/-- Both length bytes are zero, so the covered bytes fold to the command. -/
theorem frameBytes_empty (c : Byte) : frameBytes c [] (frameChecksum c []) = [0xAA, 0x55, c, 0x00, 0x00, c] := by
  simp [frameBytes, frameChecksum, coveredBytes, lo8, hi8]

/-! ### The statements -/

/-- Settles O5: CHECKSUM notes `xorFold`, whose laws are the clauses. -/
theorem checksumIsXorFold : Obligations.ChecksumIsXorFold := by
  intro x s
  refine ⟨xorFold x, exec_checksum x s, rfl, ?_, ?_, ?_⟩
  · rintro rfl; exact xorFold_nil
  · rintro b rfl; simp
  · intro y hy
    rw [exec_checksum, exec_checksum, xorFold_perm hy]

/-- Settles O6: the frame laid out with the checksum the format asks for, on either side of the largest payload. -/
theorem encodeBuildsFrameOrRefuses : Obligations.EncodeBuildsFrameOrRefuses := by
  intro c p s
  constructor
  · intro h
    refine ⟨frameBytes c p (frameChecksum c p), exec_encode_of_fits c s h, rfl, frameBytes_length c p _,
      isValidFrame_frameBytes c h, ?_⟩
    rintro rfl; exact frameBytes_empty c
  · exact exec_encode_of_oversize c s

/-- Settles O7: each clause is one branch of the four tests, and the last branch is `Valid`. -/
theorem decodeGivesVerdictInOrder : Obligations.DecodeGivesVerdictInOrder := by
  intro x s
  refine ⟨decodeFrame x, exec_decode x s, ?_, ?_, ?_, ?_, ?_, ?_⟩
  · intro hshort
    rw [decodeFrame_tests, if_pos hshort]
  · intro h6 hhead
    rw [decodeFrame_tests, if_neg (Nat.not_lt.2 h6), if_pos hhead]
  · intro h6 hhead hlen
    rw [decodeFrame_tests, if_neg (Nat.not_lt.2 h6), if_neg (not_not.2 hhead), if_pos hlen]
  · intro h6 hhead hlen hchk
    rw [decodeFrame_tests, if_neg (Nat.not_lt.2 h6), if_neg (not_not.2 hhead), if_neg (not_not.2 hlen), if_pos hchk]
  · intro h6 hhead hlen hchk
    exact decodeFrame_of_isValidFrame ((isValidFrame_iff x).2 ⟨h6, hhead, hlen, hchk⟩)
  · constructor
    · rintro ⟨f, hf⟩; exact isValidFrame_of_decodeFrame hf
    · intro hv; exact ⟨frameOf x, decodeFrame_of_isValidFrame hv⟩

end Sys2Proof.Machine
end

section
/-! PROOFS. The Stream Parser, 41_stream_parser R110 to R120: what RESET, APPEND, PARSE and DRAIN answer in every state. -/
namespace Sys2Proof.Machine

/-! ### RESET and APPEND -/

theorem exec_reset (s : State) : exec .reset s = .next (s.setBuf []) := rfl

theorem exec_append_of_fits {s : State} {c : List Byte} (h : fits s c.length) :
    exec (.append c) s = .next (s.setBuf (s.buf ++ c)) := by
  simp only [exec, execAppend, appendChunk]
  split
  case h_1 => rfl
  case h_2 cap hcap => rw [if_neg (Nat.not_lt.2 (h cap hcap))]; rfl

theorem exec_append_of_overflow {s : State} {c : List Byte} {cap : Nat} (hcap : s.params.bufCap = some cap)
    (h : cap < s.buf.length + c.length) :
    exec (.append c) s = .fault (.bufferOverflow s.buf.length c.length) := by
  simp only [exec, execAppend, appendChunk, hcap]
  exact if_pos h

theorem withinCap_iff_fits_zero (s : State) : withinCap s ↔ fits s 0 := Iff.rfl

/-- Room for two chunks together is room for the first, and then for the second behind it. -/
theorem fits_append_iff (s : State) (c d : List Byte) :
    fits s (c ++ d).length ↔ fits s c.length ∧ fits (s.setBuf (s.buf ++ c)) d.length := by
  simp only [fits, State.setBuf_params, State.setBuf_buf, List.length_append]
  constructor
  · intro h
    constructor
    · intro cap hcap; have := h cap hcap; omega
    · intro cap hcap; have := h cap hcap; omega
  · rintro ⟨-, h⟩ cap hcap
    have := h cap hcap; omega

/-! ### The header search -/

/-- The pair at the head is taken; otherwise the search goes on one byte further. -/
theorem findHeader_cons (x : Byte) (t : List Byte) :
    findHeader (x :: t) = if headerAt (x :: t) 0 then some 0 else (findHeader t).map (· + 1) := by
  have hpair : headerAt (x :: t) 0 ↔ x = Config.header0 ∧ t.head? = some Config.header1 := by
    simp [headerAt, List.head?_eq_getElem?]
  simp only [findHeader, hpair]

theorem findHeader_eq_none {b : List Byte} (h : ∀ i, ¬ headerAt b i) : findHeader b = none := by
  induction b with
  | nil => rfl
  | cons x t ih =>
    rw [findHeader_cons, if_neg (h 0), ih (fun i => h (i + 1))]; rfl

theorem findHeader_of_firstHeader {b : List Byte} {i : Nat} (h : firstHeader b i) : findHeader b = some i := by
  obtain ⟨hat, hlow⟩ := h
  induction b generalizing i with
  | nil => simp [headerAt] at hat
  | cons x t ih =>
    rw [findHeader_cons]
    cases i with
    | zero => exact if_pos hat
    | succ i =>
      have htail : findHeader t = some i := ih hat (fun j hj => hlow (j + 1) (Nat.succ_lt_succ hj))
      rw [if_neg (hlow 0 (Nat.succ_pos i)), htail]; rfl

/-! ### PARSE -/

theorem exec_parse (s : State) : exec .parse s = .next (parseOnce s) := rfl

/-- With no frame to dispatch, an attempt writes the buffer and the note of its outcome alone. -/
theorem exec_parse_of_no_frame {s : State} {o : ParseOutcome} {b' : List Byte}
    (h : parseBuf s.params.resyncSkip s.buf = (o, b')) (ho : o.yielded = []) :
    exec .parse s = .next ((s.setBuf b').pushResult (.parsed o)) := by
  rw [exec_parse, parseOnce, h]
  simp only [ho]; rfl

/-- Whatever the outcome, the attempt writes the buffer and notes the outcome; dispatching a frame touches neither field. -/
theorem exec_parse_of_outcome {s : State} {o : ParseOutcome} {b' : List Byte}
    (h : parseBuf s.params.resyncSkip s.buf = (o, b')) :
    ∃ u, exec .parse s = .next u ∧ u.buf = b' ∧ u.results = s.results ++ [.parsed o] :=
  ⟨parseOnce s, exec_parse s, by rw [parseOnce_buf, h], by rw [parseOnce_results, h]⟩

/-! ### DRAIN -/

theorem exec_drain (s : State) : exec .drain s = .next (drainAll s) := rfl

• **Required work**: Each of the records should be written out precisely as given.

• **Result**:
/-- Both length bytes are zero, so the covered bytes fold to the command. -/
theorem frameBytes_empty (c : Byte) : frameBytes c [] (frameChecksum c []) = [0xAA, 0x55, c, 0x00, 0x00, c] := by
  simp [frameBytes, frameChecksum, coveredBytes, lo8, hi8]

/-! ### The statements -/

/-- Settles O5: CHECKSUM notes `xorFold`, whose laws are the clauses. -/
theorem checksumIsXorFold : Obligations.ChecksumIsXorFold := by
  intro x s
  refine ⟨xorFold x, exec_checksum x s, rfl, ?_, ?_, ?_⟩
  · rintro rfl; exact xorFold_nil
  · rintro b rfl; simp
  · intro y hy
    rw [exec_checksum, exec_checksum, xorFold_perm hy]

/-- Settles O6: the frame laid out with the checksum the format asks for, on either side of the largest payload. -/
theorem encodeBuildsFrameOrRefuses : Obligations.EncodeBuildsFrameOrRefuses := by
  intro c p s
  constructor
  · intro h
    refine ⟨frameBytes c p (frameChecksum c p), exec_encode_of_fits c s h, rfl, frameBytes_length c p _,
      isValidFrame_frameBytes c h, ?_⟩
    rintro rfl; exact frameBytes_empty c
  · exact exec_encode_of_oversize c s

/-- Settles O7: each clause is one branch of the four tests, and the last branch is `Valid`. -/
theorem decodeGivesVerdictInOrder : Obligations.DecodeGivesVerdictInOrder := by
  intro x s
  refine ⟨decodeFrame x, exec_decode x s, ?_, ?_, ?_, ?_, ?_, ?_⟩
  · intro hshort
    rw [decodeFrame_tests, if_pos hshort]
  · intro h6 hhead
    rw [decodeFrame_tests, if_neg (Nat.not_lt.2 h6), if_pos hhead]
  · intro h6 hhead hlen
    rw [decodeFrame_tests, if_neg (Nat.not_lt.2 h6), if_neg (not_not.2 hhead), if_pos hlen]
  · intro h6 hhead hlen hchk
    rw [decodeFrame_tests, if_neg (Nat.not_lt.2 h6), if_neg (not_not.2 hhead), if_neg (not_not.2 hlen), if_pos hchk]
  · intro h6 hhead hlen hchk
    exact decodeFrame_of_isValidFrame ((isValidFrame_iff x).2 ⟨h6, hhead, hlen, hchk⟩)
  · constructor
    · rintro ⟨f, hf⟩; exact isValidFrame_of_decodeFrame hf
    · intro hv; exact ⟨frameOf x, decodeFrame_of_isValidFrame hv⟩

end Sys2Proof.Machine
end

section
/-! PROOFS. The Stream Parser, 41_stream_parser R110 to R120: what RESET, APPEND, PARSE and DRAIN answer in every state. -/
namespace Sys2Proof.Machine

/-! ### RESET and APPEND -/

theorem exec_reset (s : State) : exec .reset s = .next (s.setBuf []) := rfl

theorem exec_append_of_fits {s : State} {c : List Byte} (h : fits s c.length) :
    exec (.append c) s = .next (s.setBuf (s.buf ++ c)) := by
  simp only [exec, execAppend, appendChunk]
  split
  case h_1 => rfl
  case h_2 cap hcap => rw [if_neg (Nat.not_lt.2 (h cap hcap))]; rfl

theorem exec_append_of_overflow {s : State} {c : List Byte} {cap : Nat} (hcap : s.params.bufCap = some cap)
    (h : cap < s.buf.length + c.length) :
    exec (.append c) s = .fault (.bufferOverflow s.buf.length c.length) := by
  simp only [exec, execAppend, appendChunk, hcap]
  exact if_pos h

theorem withinCap_iff_fits_zero (s : State) : withinCap s ↔ fits s 0 := Iff.rfl

/-- Room for two chunks together is room for the first, and then for the second behind it. -/
theorem fits_append_iff (s : State) (c d : List Byte) :
    fits s (c ++ d).length ↔ fits s c.length ∧ fits (s.setBuf (s.buf ++ c)) d.length := by
  simp only [fits, State.setBuf_params, State.setBuf_buf, List.length_append]
  constructor
  · intro h
    constructor
    · intro cap hcap; have := h cap hcap; omega
    · intro cap hcap; have := h cap hcap; omega
  · rintro ⟨-, h⟩ cap hcap
    have := h cap hcap; omega

/-! ### The header search -/

/-- The pair at the head is taken; otherwise the search goes on one byte further. -/
theorem findHeader_cons (x : Byte) (t : List Byte) :
    findHeader (x :: t) = if headerAt (x :: t) 0 then some 0 else (findHeader t).map (· + 1) := by
  have hpair : headerAt (x :: t) 0 ↔ x = Config.header0 ∧ t.head? = some Config.header1 := by
    simp [headerAt, List.head?_eq_getElem?]
  simp only [findHeader, hpair]

theorem findHeader_eq_none {b : List Byte} (h : ∀ i, ¬ headerAt b i) : findHeader b = none := by
  induction b with
  | nil => rfl
  | cons x t ih =>
    rw [findHeader_cons, if_neg (h 0), ih (fun i => h (i + 1))]; rfl

theorem findHeader_of_firstHeader {b : List Byte} {i : Nat} (h : firstHeader b i) : findHeader b = some i := by
  obtain ⟨hat, hlow⟩ := h
  induction b generalizing i with
  | nil => simp [headerAt] at hat
  | cons x t ih =>
    rw [findHeader_cons]
    cases i with
    | zero => exact if_pos hat
    | succ i =>
      have htail : findHeader t = some i := ih hat (fun j hj => hlow (j + 1) (Nat.succ_lt_succ hj))
      rw [if_neg (hlow 0 (Nat.succ_pos i)), htail]; rfl

/-! ### PARSE -/

theorem exec_parse (s : State) : exec .parse s = .next (parseOnce s) := rfl

/-- With no frame to dispatch, an attempt writes the buffer and the note of its outcome alone. -/
theorem exec_parse_of_no_frame {s : State} {o : ParseOutcome} {b' : List Byte}
    (h : parseBuf s.params.resyncSkip s.buf = (o, b')) (ho : o.yielded = []) :
    exec .parse s = .next ((s.setBuf b').pushResult (.parsed o)) := by
  rw [exec_parse, parseOnce, h]
  simp only [ho]; rfl

/-- Whatever the outcome, the attempt writes the buffer and notes the outcome; dispatching a frame touches neither field. -/
theorem exec_parse_of_outcome {s : State} {o : ParseOutcome} {b' : List Byte}
    (h : parseBuf s.params.resyncSkip s.buf = (o, b')) :
    ∃ u, exec .parse s = .next u ∧ u.buf = b' ∧ u.results = s.results ++ [.parsed o] :=
  ⟨parseOnce s, exec_parse s, by rw [parseOnce_buf, h], by rw [parseOnce_results, h]⟩

/-! ### DRAIN -/

theorem exec_drain (s : State) : exec .drain s = .next (drainAll s) := rfl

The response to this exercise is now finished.